The Absence of Alarm

Anger scares me. A lot. In fact, it terrifies me. It has for years. Thanks to my mom and my brother who both turned to anger when, and if, they showed an emotion. And it scared me.

Actually, to be honest, they didn’t show anger as much as they showed rage. Things would always get very yell-y and confrontational and on more than one occasion, things would get physical. And yes, I mean abuse.

For years whenever I would be around anger, whether my family or total strangers, I would automatically freeze and put myself on alert. I could be at the grocery store, at a restaurant, on the bus, it doesn’t matter if I hear that lilt that the voice makes when things are starting to get heated, my anger antenna has already zeroed in on the pending confrontation and as duly notified my fight-flight-freeze system.

Since I have had more than thirty years of practice with this radar, it has become very finely tuned. I could probably tell you things are getting heated between any two people even before they realize it.

In some ways, this sensitivity has been a blessing because it has kept me away, and relatively safe (most of the time) from my family and even some strangers when things are starting to get heated. Avoiding any conflict and some physical danger. It’s not 100% foolproof but it’s helped more times than I can count.

It has also been a curse because it has significantly contributed to my chronic anxiety and my vagus nerve dysfunction. That’s what being around angry, yelling people on a daily basis for almost thirty years does to a person.

The other downside is that it has made me terrified anger. Anyone’s anger, including my own. I’m pretty sure I do get angry but I couldn’t tell you for sure because I shut it down as fast as I can. Without fail. I may not be able to shut down my brother, or my mom (when she was here), or anyone else’s, but I can sure as hell make sure I shit down mine.

I’m glad that this means I don’t get enraged very easily (CRA is an exception to this because nothing induces rage in me like CRA does), but I digress.

I’m working on accepting my own anger, thanks to DBT. And as I learn what anger looks like, as opposed to rage, and even managing my reaction to it better, it has led to a surprising byproduct that I hadn’t expected.

My radar, while still on and checking things out, does not automatically switch to high alert the moment a hint of anger is detected. I have been on the bus a few times when someone got angry, with someone else, and for the first time in more than thirty years, I did not automatically freeze.

For a moment I was shocked. Was my radar broken? Had it finally reached its peak and couldn’t detect anymore? Maybe. I consciously scanned the environment and myself, looking for the telltale signs that I was freezing-the teeth grinding, the tense jaw muscles and shoulders, the flutter in my chest that I may need to evacuate the area at a moment’s notice, and yet things were mostly okay.

Muscles were tense but not the sharp tension I feel when someone angry is around. And the flutter in my chest was not there.

And then it hit me, was I okay that someone was angry? Was I actually not feeling a threat? At least not a personal threat. Was that possible?
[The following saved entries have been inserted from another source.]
-- ==== Sys2Proof/Machine/Ndas.lean ====
section
/-! DEFINITION. The assembler ndas (03 R64 to R89): files and macros, statements, directives, checks, listings, objects. -/

namespace Sys2Proof.Machine

/-! ### Files, includes and macros (R64, R75, R84) -/

/-- A source line: file, number, text, and how deep it stands in includes and in macro expansions. -/
structure SrcLine where
  file : String
  line : Nat
  text : List Char
  inc : Nat
  mac : Nat
  deriving DecidableEq, Repr

/-- A line as it is assembled: one that is not live is only listed. -/
structure SrcItem where
  file : String
  line : Nat
  text : List Char
  err : Option Nat := none
  live : Bool := true
  label : Option String := none   -- the label of a line that is not live
  deriving DecidableEq, Repr

/-- A macro. -/
structure AsmMacro where
  name : String
  params : List String
  body : List (List Char)
  deriving DecidableEq, Repr

/-- The parts of a statement (R66). -/
structure StmtHead where
  label : Option String := none
  guard : Option (List Char) := none
  head : String := ""
  rest : List Char := []
  deriving DecidableEq, Repr

/-- A leading label. -/
def takeLabel (l : List Char) : Option (String × List Char) :=
  let l := l.dropWhile Char.isWhitespace
  let x := spanChars nameChar l
  match x.1, x.2.dropWhile Char.isWhitespace with
  | c :: r, ':' :: rest => if nameStart c then some (String.ofList (c :: r), rest) else none
  | _, _ => none

/-- A leading guard, in brackets. -/
def takeGuard (l : List Char) : Option (List Char × List Char) :=
  match l.dropWhile Char.isWhitespace with
  | '(' :: r => let x := spanChars (· != ')') r; some (trimChars x.1, x.2.drop 1)
  | _ => none

/-- A line as it is listed: mnemonic and suffixes in upper case (R66). -/
def listedText (line : List Char) : List Char :=
  let l := stripComment false line
  let l1 := ((takeLabel l).map (·.2)).getD l
  let l2 := ((takeGuard l1).map (·.2)).getD l1
  let body := l2.dropWhile Char.isWhitespace
  let head := (spanChars nameChar body).1
  let at_ := l.length - body.length
  if (asmRow? (upper (String.ofList (spanChars (· != '.') head).1))).isSome then
    line.take at_ ++ head.map Char.toUpper ++ line.drop (at_ + head.length)
  else line

/-- Part a statement. -/
def stmtHead (line : List Char) : StmtHead :=
  let l := stripComment false line
  let lab := takeLabel l
  let l := (lab.map (·.2)).getD l
  let g := takeGuard l
  let l := ((g.map (·.2)).getD l).dropWhile Char.isWhitespace
  let x := spanChars nameChar l
  { label := lab.map (·.1), guard := g.map (·.1), head := String.ofList x.1, rest := trimChars x.2 }

/-- The directives (R75). -/
def directiveNames : List String :=
  [".TEXT", ".DATA", ".SDATA", ".GLOBAL", ".EQU", ".INCLUDE", ".ALIGN", ".WORD", ".DWORD", ".QUAD", ".F32", ".F64",
   ".BF16", ".BLOCK", ".SIGNAL", ".POOL", ".ROUTE", ".LAUNCH", ".DET", ".LEVEL", ".MACRO", ".ENDM", ".INST"]

/-- The mnemonic of a head, before its suffixes. -/
def mnemonicOf (head : String) : String := upper (String.ofList (spanChars (· != '.') head.toList).1)
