-- ==== Sys2Proof/Machine/Auto.lean ====
section
/-! DEFINITION. The moves that the module can make of itself, and when: from them the machine takes one legal order among
those that 09 R232 leaves free, when no agenda names a move. -/

namespace Sys2Proof.Machine

/-- A strand of a group can issue (02 R45, 01 R23); in a group that is halted, the instruction whose committed park has ended
(15 R404, R413). -/
def Group.canIssue (g : Group) (k : Fin 8) : Bool :=
  let t := g.st[k]
  t.run == .ready && !t.stopped && !t.held && (!g.dhalt || t.committed) && g.state == .resident

/-- Since when a strand stands in the ring. -/
def Group.inRing (g : Group) (k : Fin 8) : Nat := ((g.st[k]).ringFrom).getD 0

/-- The rotation has passed a strand's place in its present turn: a slot that has issued or that one of its turn has followed,
or one that has joined the ring after the cycle in which its place came (01 R23). -/
def Group.passed (g : Group) (k : Fin 8) : Bool := k.val ≤ g.prevSlot || g.lastIssue < g.inRing k

/-- The first turn that begins at or after a time: the ring comes round every 4 cycles where it holds no more than 4 positions
(01 R23). -/
def Group.turnAt (g : Group) (cyc t : Nat) : Nat :=
  g.turnEnds + (t - g.turnEnds + 4 * cyc - 1) / (4 * cyc) * (4 * cyc)

/-- The time at which a strand may issue again: the tile issues one instruction in a cycle, and a strand whose place the
rotation has passed waits for a turn to come, behind the padding positions (01 R23). -/
def Group.issueTime (g : Group) (cyc : Nat) (k : Fin 8) : Nat :=
  max (max g.lastIssue (g.st[k]).nextIssue) (if g.passed k then g.turnAt cyc (g.inRing k) else 0)

/-- The strand of a group that issues next: the next of the turn, else the first of a turn to come, never out of slot order
(01 R23). -/
def Group.nextSlot (g : Group) (cyc : Nat) : Option (Fin 8) :=
  let l := slots.filter g.canIssue
  match l.find? (fun k => !g.passed k) with
  | some k => some k
  | none => leastBy (fun a b => g.issueTime cyc a < g.issueTime cyc b || (g.issueTime cyc a == g.issueTime cyc b && a < b)) l

/-! ### The module's own moves -/

/-- A move that the module makes of itself, with what names it. -/
inductive Own where
  | returnValue (k : Nat) | echo (ch : ChanId) | perform (ch : ChanId)
  | tlbWalkDone (w : StrandId) | descriptorCopied (w : StrandId) | portCopyDone (w : StrandId) | syncResend (w : StrandId)
  | copyUnitEnter (g : GroupId) (op : Fin 48) | streamDelivery (k : Nat) | copyUnitLanding (k : Nat)
  | linkWordArrival (k : Nat) | messageAck (k : Nat) | messageArrival (k : Nat) | msglost (w : StrandId) (seq : Nat)
  | mdotCommit (g : GroupId) | accumulatorCommit (g : GroupId) | resultArrival (g : GroupId) | longCommit (w : StrandId)
  | joinStoreReturn (g : GroupId) | joinDeadlock (g : GroupId) | taskStart (w : StrandId) | groupRetire (g : GroupId)
  | stealRequest (g : GroupId) | stealReply (g : GroupId) | watchdog (w : StrandId)
  | launchCancel (l : Nat) | dependentLaunchRelease (l : Nat) | drainPoint (l : Nat) | exactTakeService (l : Nat)
  | recoveryPoint (l : Nat) | waveSample (l : Nat) | waveRelease (g : GroupId)
  | swap (d k : Nat) | done (d k : Nat) | skip (d k : Nat)
  | stage1 | regionJoin (k : Nat) | stage3
  | omcWindow (d p : Nat) | relayAck (k : Nat)
  | poolExchangeRound (p : Nat) | poolSummaryArrival (p a b : Nat) | forwardedTakeArrival (k : Nat)
  | takeReplyArrival (k : Nat) | leaseAck (k : Nat)
  | groupPlacement (g : GroupId) (tile : Nat) | groupResume (g : GroupId) (tile : Nat) | groupSaveOut (g : GroupId)
  | stopDeadline (g : GroupId) | throttleEnd (k : Nat)
  | rotationInterval (d : Nat) | subnetworkOn (d k : Nat) | subnetworkOff (d k : Nat)
  deriving DecidableEq, Repr

/-- The move made: the meaning of its row. A region's self-test passes. -/
def Own.run (o : Own) (s : State) : Out :=
  match o with
  | .returnValue k => execReturnValue k s
  | .echo c => execEcho c s
  | .perform c => execPerform c s
  | .tlbWalkDone w => execTlbWalkDone w s
  | .descriptorCopied w => execDescriptorCopied w s
  | .portCopyDone w => execPortCopyDone w s
  | .syncResend w => execSyncResend w s
  | .copyUnitEnter g n => execCopyUnitEnter g n s
  | .streamDelivery k => execStreamDelivery k s
  | .copyUnitLanding k => execCopyUnitLanding k s
  | .linkWordArrival k => execLinkWordArrival k s
  | .messageAck k => execMessageAck k s
  | .messageArrival k => execMessageArrival k s
  | .msglost w n => execMsglost w n s
  | .mdotCommit g => execMdotCommit g s
  | .accumulatorCommit g => execAccumulatorCommit g s
  | .resultArrival g => execResultArrival g s
  | .longCommit w => execLongCommit w s
  | .joinStoreReturn g => execJoinStoreReturn g s
  | .joinDeadlock g => execJoinDeadlock g s
  | .taskStart w => execTaskStart w s
  | .groupRetire g => execGroupRetire g s
  | .stealRequest g => execStealRequest g s
  | .stealReply g => execStealReply g s
  | .watchdog w => execWatchdog w s
  | .launchCancel l => execLaunchCancel l s
  | .dependentLaunchRelease l => execDependentLaunchRelease l s
  | .drainPoint l => execDrainPoint l s
  | .exactTakeService l => execExactTakeService l s
  | .recoveryPoint l => execRecoveryPoint l s
  | .waveSample l => execWaveSample l s
  | .waveRelease g => execWaveRelease g s
  | .swap d k => execSwap d k s
  | .done d k => execDone d k s
  | .skip d k => execSkip d k s
  | .stage1 => execStage1 s
  | .regionJoin k => execRegionJoin k true s
  | .stage3 => execStage3 s
  | .omcWindow d p => execOmcWindow d p s
  | .relayAck k => execRelayAck k s
  | .poolExchangeRound p => execPoolExchangeRound p s
  | .poolSummaryArrival p a b => execPoolSummaryArrival p a b s
  | .forwardedTakeArrival k => execForwardedTakeArrival k s
  | .takeReplyArrival k => execTakeReplyArrival k s
  | .leaseAck k => execLeaseAck k s
  | .groupPlacement g t => execGroupPlacement g t s
  | .groupResume g t => execGroupResume g t s
  | .groupSaveOut g => execGroupSaveOut g s
  | .stopDeadline g => execStopDeadline g s
  | .throttleEnd k => execThrottleEnd k s
  | .rotationInterval d => execRotationInterval d s
  | .subnetworkOn d k => execSubnetworkOn d k s
  | .subnetworkOff d k => execSubnetworkOff d k s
The truth is, I didn’t believe it. As I got off the bus, I assumed that there was some other explanation I had not responded when someone in my vicinity had gotten angry. Maybe I was really tired. Maybe I was getting sick. Maybe I was having a super off day with my radar; something that had not ever happened even once before, in more than thirty years of surveillance and practice.
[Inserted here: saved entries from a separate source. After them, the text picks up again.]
-- ==== Sys2Proof/Machine/Dispatch.lean ====
section
/-! DEFINITION. One arm per instruction or step of the manual: its meaning. -/

namespace Sys2Proof.Machine
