-- ==== Sys2Proof/Machine/Step.lean ====
section
/-! DEFINITION. One step of the machine, and how an instruction is placed where the next step fetches it. -/

namespace Sys2Proof.Machine

/-- One step: the first move of the agenda after its delay, or the machine's own next move. DESIGN CHOICE (log 2).
DESIGN CHOICE (log 6). DESIGN CHOICE (log 50). -/
def step (s : State) : Host.Outcome State Fault Refusal :=
  match s.agenda with
  | m :: r => ({ s with agenda := r, now := s.now + m.dt }).move m.act
  | [] => s.autoMove

/-- The state with an instruction's bits where the next step fetches (a code page, a strand that is ready to
fetch it, the tile's translation of the page, and its turn). DESIGN CHOICE (log 6). -/
def State.withFetchWord (s : State) (_nbits w : Nat) : State := s.placeWord (bytesOfNat 12 w)

end Sys2Proof.Machine
end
It couldn’t possibly be that I was “okay” with anger. Nope. That momentary flash I’d had, thinking maybe I was okay with it had to be a delusion. Had to be.

And then it happened again. I was out somewhere and someone in my vicinity got angry with another person and my body remained quiet. And then it happened again. And again. And again. And again.
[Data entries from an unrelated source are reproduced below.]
/-- R402, R406: an error that does not recur is counted for the part in which it is found, and changes nothing else; a lasting one is
counted too, and of a launch without recovery points it raises MACHINE: at the instruction that the unit or the word belongs to, with
details 0x01 and 0x02, at the load's register when it is read, or at the next boundary for a strand's state; and a word that is lost
stays so. Which part an error lies in is the model's choice (log entry 46). -/
def LastingErrorsTrap : Prop :=
  ∀ (s : State),
    (∀ e, exec (.errorDetected e false) s
      = .next { s with dev := { s.dev with faults := s.dev.faults ++ (s.errorPart e).toList.map (fun p => ⟨p, s.now, false⟩) } })
    ∧ (∀ e, errorLaunch e = 0 → s.launch? 0 = none → ∃ t : State, exec (.errorDetected e true) s = .next t
        ∧ t.dev.faults = s.dev.faults ++ (s.errorPart e).toList.map (fun p => ⟨p, s.now, true⟩))
    ∧ (∀ w g l, s.group? w.g = some g → g.gid = w.g → (g.st[w.slot]).run = .ready → g.fatal g.st[w.slot] = false →
        s.launch? w.g.launch = some l → l.recov = false →
        (∃ t : State, exec (.errorDetected (.unit w) true) s = .next t
          ∧ t.dev.faults = s.dev.faults ++ (s.errorPart (.unit w)).toList.map (fun p => ⟨p, s.now, true⟩) ∧ strandIs t w (fun y =>
          (y.trapinfo.extractLsb' 0 8).toNat = 0x14 ∧ (y.trapinfo.extractLsb' 16 8).toNat = 0x01
          ∧ y.trappc = BitVec.ofNat 64 (g.st[w.slot]).pc))
        ∧ (∀ word, ∃ t : State, exec (.errorDetected (.scratch w word) true) s = .next t
            ∧ groupIs t w.g (fun y => word ∈ y.badWords ∧ ((y.st[w.slot]).trapinfo.extractLsb' 0 8).toNat = 0x14
              ∧ ((y.st[w.slot]).trapinfo.extractLsb' 16 8).toNat = 0x02 ∧ (y.st[w.slot]).trapval = pointer 0 (8 * word)))
        ∧ (∀ r p x, s.rets.find? (fun x => x.who == w && x.dst == r) = some x → ∃ t : State,
            exec (.errorDetected (.load w r p) true) s = .next t
              ∧ t.rets.find? (fun x => x.who == w && x.dst == r) = some { x with bad := some p } ∧ t.g = s.g)
        ∧ (∀ k, ∃ t : State, exec (.errorDetected (.state w k) true) s = .next t ∧ strandIs t w (fun y =>
            y.ackLost = (g.st[w.slot]).ackLost ++ [⟨.machine, 0, 0x05, BitVec.ofNat 64 k⟩])))

end Sys2Proof.Claims
namespace Sys2Proof.Claims

/-! ### Start, tenants and the host -/

/-- Nothing but the device's registers and what the boot brings up has changed. -/
def keepsHost (s t : State) : Prop := t.objects = s.objects ∧ t.tools = s.tools
/-- Region k has joined at the reduced clock. -/
def joined (t : State) (k : Nat) : Prop :=
  t.dev.live.getLsbD k = true ∧ t.dev.reduced.getLsbD k = true ∧ (t.region k).reduced = true

/-- R30, R437, R438, R455: at power-good nothing runs: no die, group, launch, tenant or message, and memory is as at reset; the
non-volatile store stays, stage 0 has tried its images, and reports both slots where neither is accepted; a port that was retired is out.
That memory reads as at reset is the model's choice (log entry 5), and so is what the host keeps (log entry 37). -/
def PowerGoodStartsAnew : Prop :=
  ∀ s : State, ∃ t : State, exec .powerGood s = .next t ∧ keepsHost s t
    ∧ t.hostOut = s.hostOut ++ (if t.dev.accepted = none then [.slotRefused 0, .slotRefused 1] else [])
    ∧ (∀ q ∈ s.dev.portsFailed, q ∈ t.dev.portsOut) ∧ t.dev.powered = true ∧ t.dev.stage = 0
    ∧ t.dies = [] ∧ t.launches = [] ∧ t.tenants = [] ∧ t.chans = [] ∧ t.mem = State.reset.mem ∧ t.others = []
    ∧ t.g = State.reset.g ∧ t.dev.rollbackCounter = s.dev.rollbackCounter ∧ t.dev.slot0 = s.dev.slot0 ∧ t.dev.slot1 = s.dev.slot1
    ∧ t.dev.deadDies = s.dev.deadDies ∧ t.dev.deadTiles = s.dev.deadTiles ∧ t.dev.harvestVersion = s.dev.harvestVersion
    ∧ (∀ k, t.dev.accepted = some k → s.dev.rollbackCounter ≤ if k = 0 then s.dev.slot0 else s.dev.slot1)

/-- R440, R442: stage 1 brings up the live dies of the map and region 0 at the reduced clock; the regions join in rising order,
and one that fails its test never does; once every region has been tried, stage 3 ends the reduced clock, and CAL is 1. -/
def StagesFollow : Prop :=
  ∀ (s : State),
    (s.dev.powered = true → s.dev.accepted ≠ none → s.dev.stage = 0 → ∃ t : State, exec .stage1 s = .next t ∧ t.dev.stage = 1
      ∧ joined t 0 ∧ t.dies.map (·.phys) = s.dev.goodDies ∧ t.dies.map (·.v) = List.range s.dev.goodDies.length)
    ∧ (∀ k, k < 16 → s.dev.stage = 1 ∨ s.dev.stage = 2 → s.dev.live.getLsbD k = false → s.dev.failed.getLsbD k = false →
        (∀ j, j < k → s.dev.live.getLsbD j = true ∨ s.dev.failed.getLsbD j = true) →
        (∃ t : State, exec (.regionJoin k true) s = .next t ∧ t.dev.stage = 2 ∧ joined t k)
        ∧ ∃ t : State, exec (.regionJoin k false) s = .next t ∧ t.dev.stage = 2 ∧ t.dev.failed.getLsbD k = true
            ∧ t.dev.live = s.dev.live)
    ∧ (s.dev.stage = 2 → s.dev.live ||| s.dev.failed = BitVec.allOnes 16 → ∃ t : State, exec .stage3 s = .next t
        ∧ t.dev.stage = 3 ∧ t.dev.reduced = 0 ∧ (∀ k, (t.region k).reduced = false) ∧ ∀ d ∈ t.dies, d.cal = true)

/-- R439: a signed measurement of index 1 to 5 reaches the host: with the slot and its version for the image, and the rollback counter
where that is its index. -/
def MeasurementsAreSigned : Prop :=
  ∀ (s : State) (tn k : Nat), s.dev.powered = true → 1 ≤ k → k ≤ 5 → (k = 5 → (s.tenant? tn).isSome = true) →
    ∃ (t : State) (v : Nat) (dg : BitVec 256) (sg : BitVec 512), exec (.spdmMeasurement tn k) s = .next t
      ∧ t.hostOut = s.hostOut ++ [.signed k v (if k = 2 then s.dev.accepted else none) dg sg] ∧ (k = 3 → v = s.dev.rollbackCounter)
      ∧ (k = 2 → s.dev.accepted = some 0 → v = s.dev.slot0) ∧ (k = 2 → s.dev.accepted = some 1 → v = s.dev.slot1)

/-- Nothing of the control die waits before a home. -/
def controlIdle (s : State) : Prop := ∀ h, s.chan ⟨.control, h⟩ = []

/-- R230, R241, R433, R435: the host and the PCI functions of a tenant read and write memory through the tenant's tables, as the
control die does at the homes; a read that does not translate is aborted, a write is dropped, and a function's fault is logged. R434: an error of a function is logged
to its tenant, and a drive comes or goes at a part that its root port has. In stage 0 the module answers none of these. That the host
sees the bytes at the homes, in one step, is the model's choice (log entries 38 and 57). -/
def HostsReachMemory : Prop :=
  ∀ (s : State) (tn sp a k fn : Nat) (bs : List Byte),
    (s.dev.stage = 0 → exec (.hostRead tn sp a k) s = .next s ∧ exec (.hostWrite tn sp a bs) s = .next s
      ∧ (∀ kd, exec (.dmaAccess fn kd sp a bs) s = .next s) ∧ ∀ p b, exec (.hotPlug p b) s = .next s)
    ∧ (∀ (x : Tenant) code, s.functionOwner fn = some x → s.tenant? x.num = some x → ∃ t : State, exec (.aerError fn code) s = .next t
        ∧ (t.tenant? x.num).map (·.log) = some (x.log ++ [.aer fn code]))
    ∧ (s.dev.stage ≠ 0 →
    (∀ ks, s.hostKeys tn sp a true false k = .ok ks → exec (.hostRead tn sp a k) s
      = .next { s with hostOut := s.hostOut ++ [.value (ks.map s.mem.read)] })
    ∧ (∀ e, s.hostKeys tn sp a true false k = .error e → exec (.hostRead tn sp a k) s
        = .next { s with hostOut := s.hostOut ++ [.aborted] })
    ∧ (∀ ks, s.mem.wf = true → controlIdle s → s.hostKeys tn sp a false true bs.length = .ok ks → ks.Nodup → ∃ t : State,
        exec (.hostWrite tn sp a bs) s = .next t ∧ (∀ j k, ks[j]? = some k → t.mem.read k = bs.getD j 0)
          ∧ ∀ b, b ∉ ks → t.mem.read b = s.mem.read b)
    ∧ (∀ e, s.hostKeys tn sp a false true bs.length = .error e → exec (.hostWrite tn sp a bs) s = .next s)
    ∧ (∀ x : Tenant, s.functionOwner fn = some x → s.tenant? x.num = some x → sp ≠ 5 →
        (∀ ks, s.hostKeys x.num sp a true false bs.length = .ok ks → exec (.dmaAccess fn .read sp a bs) s
          = .next { s with hostOut := s.hostOut ++ [.value (ks.map s.mem.read)] })
        ∧ (∀ ks, s.mem.wf = true → controlIdle s → s.hostKeys x.num sp a false true bs.length = .ok ks → ks.Nodup → ∃ t : State,
            exec (.dmaAccess fn .write sp a bs) s = .next t ∧ (∀ j k, ks[j]? = some k → t.mem.read k = bs.getD j 0)
              ∧ ∀ b, b ∉ ks → t.mem.read b = s.mem.read b)
        ∧ (∀ c y, s.hostKeys x.num sp a false true bs.length = .error (c, y) → ∃ t : State,
            exec (.dmaAccess fn .write sp a bs) s = .next t ∧ t.mem = s.mem
              ∧ (t.tenant? x.num).map (·.log) = some (x.log ++ [.dma fn c (pointer sp y)])))
    ∧ (∀ p, p / 8 < (s.dev.rootPort p).parts → (∃ t : State, exec (.hotPlug p true) s = .next t ∧ p ∈ t.dev.drives)
        ∧ ∃ t : State, exec (.hotPlug p false) s = .next t ∧ p ∉ t.dev.drives))

/-- R438, R443, R444: a rectangle that lies in the grid and shares no die with another tenant's becomes a tenant's while no launch of
it is queued or runs; one that does not changes nothing, nor does any in stage 0. -/
def RectanglesAreGiven : Prop :=
  ∀ (s : State) (tn x y w h : Nat),
    let mine := rectangleDies x y w h
    let good := s.dev.stage ≠ 0 ∧ 0 < tn ∧ tn ≤ 255 ∧ 0 < w ∧ 0 < h ∧ x + w ≤ 8 ∧ y + h ≤ 16
      ∧ (∀ t ∈ s.tenants, t.num ≠ tn → ∀ v ∈ rectangleDies t.vx0 t.vy0 t.width t.height, v ∉ mine)
      ∧ ∀ l ∈ s.launches, l.tenant = tn → l.status ≠ none
    (good → ∃ (t : State) (z : Tenant), exec (.tenantRectangle tn x y w h) s = .next t ∧ t.tenant? tn = some z
      ∧ z.vx0 = x ∧ z.vy0 = y ∧ z.width = w ∧ z.height = h)
    ∧ (¬ good → exec (.tenantRectangle tn x y w h) s = .next s)

/-- R59, R286, R303, R359, R398, R416, R417, R442, R446, R448, R456: firmware writes the registers that are its own: ROTINT, OLAT,
the optical status and the excused tiles of a die, PSTEP, DETEN and RPCFG of a region, the boot status and the harvest map's version,
a breakpoint of a group, and a tenant's table root and handler. -/
def ManagementWrites : Prop :=
  ∀ (s : State) (v : Lane),
    (∀ d z, s.die? d = some z →
      (∃ t : State, exec (.managementMessage (.dieCsr d 0x201) v) s = .next t ∧ (∃ e, t.die? d = some e
        ∧ e.tdiff = (v.extractLsb' 40 8).toNat ∧ e.pairsMax = (v.extractLsb' 32 4).toNat ∧ e.interval = v.toNat % 2 ^ 32))
      ∧ (∃ t : State, exec (.managementMessage (.dieCsr d 0x200) v) s = .next t ∧ (∃ e, t.die? d = some e
        ∧ e.maxlat = (v.extractLsb' 32 32).toNat ∧ e.count = v.toNat % 2 ^ 32))
      ∧ (∃ t : State, exec (.managementMessage (.dieCsr d 0x203) v) s = .next t ∧ (∃ e, t.die? d = some e
        ∧ e.herr = v.toNat % 2 ^ 16 ∧ e.cal = v.getLsbD 16 ∧ e.plup = (v.extractLsb' 20 4).toNat))
      ∧ ∃ t : State, exec (.managementMessage (.dieCsr d 0x204) v) s = .next t ∧ ∃ e, t.die? d = some e
          ∧ (∀ k, k < 64 → e.excuse.getLsbD k = v.getLsbD k) ∧ ∀ k, 64 ≤ k → e.excuse.getLsbD k = z.excuse.getLsbD k)
    ∧ (∀ k, k < 16 →
        (∃ t : State, exec (.managementMessage (.regionCsr k 0x300) v) s = .next t ∧ (t.region k).limit = v.toNat % 2 ^ 16
          ∧ (t.region k).held = (v.extractLsb' 16 16).toNat ∧ (t.region k).floor = (v.extractLsb' 32 4).toNat)
        ∧ (∃ t : State, exec (.managementMessage (.regionCsr k 0x303) v) s = .next t ∧ (t.region k).allow = v.getLsbD 0)
        ∧ ∃ t : State, exec (.managementMessage (.regionCsr k 0x305) v) s = .next t ∧ (t.region k).rpEn = v.getLsbD 63
            ∧ (t.region k).rpEvery = v.toNat % 2 ^ 32)
    ∧ (∃ t : State, exec (.managementMessage (.deviceCsr 0x302) v) s = .next t ∧ t.dev.stage = (v.extractLsb' 48 3).toNat
        ∧ t.dev.failed = v.extractLsb' 32 16 ∧ t.dev.reduced = v.extractLsb' 16 16 ∧ t.dev.live = v.extractLsb' 0 16)
    ∧ (∃ t : State, exec (.managementMessage (.deviceCsr 0x304) v) s = .next t
        ∧ t.dev.harvestVersion = (v.extractLsb' 56 8).toNat)
    ∧ (∀ g x, s.group? g = some x → x.gid = g → ∃ t : State, exec (.managementMessage (.groupCsr g 0x10B) v) s = .next t
        ∧ groupIs t g (fun y => y.dbgbp[1] = v &&& 0x80000FFFFFFFFFFC ∧ y.dbgbp[0] = x.dbgbp[0]))
    ∧ (∀ tn x sp, s.tenant? tn = some x →
        (∃ t : State, exec (.managementMessage (.root tn sp) v) s = .next t
          ∧ (t.tenant? tn).bind (fun y => y.roots.lookup sp) = some (v.toNat % 2 ^ 44))
        ∧ ∃ t : State, exec (.managementMessage (.handler tn) v) s = .next t ∧ (t.tenant? tn).map (·.handler) = some v.toNat)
More than several times now I had not gone into freeze mode, preparing myself for an impending threat when anger was around.

Maybe I was becoming okay with it. Maybe I was starting to be around someone who was angry (not with me), and I didn’t have to prepare myself. I didn’t have to protect myself.

Of course, when someone does become angry with me, my radar kicks in as fast as ever, and I’m working on being able to be around it without freezing or shutting down. But if anger is around, and not directed at me, or someone I’m with, I actually am okay with it.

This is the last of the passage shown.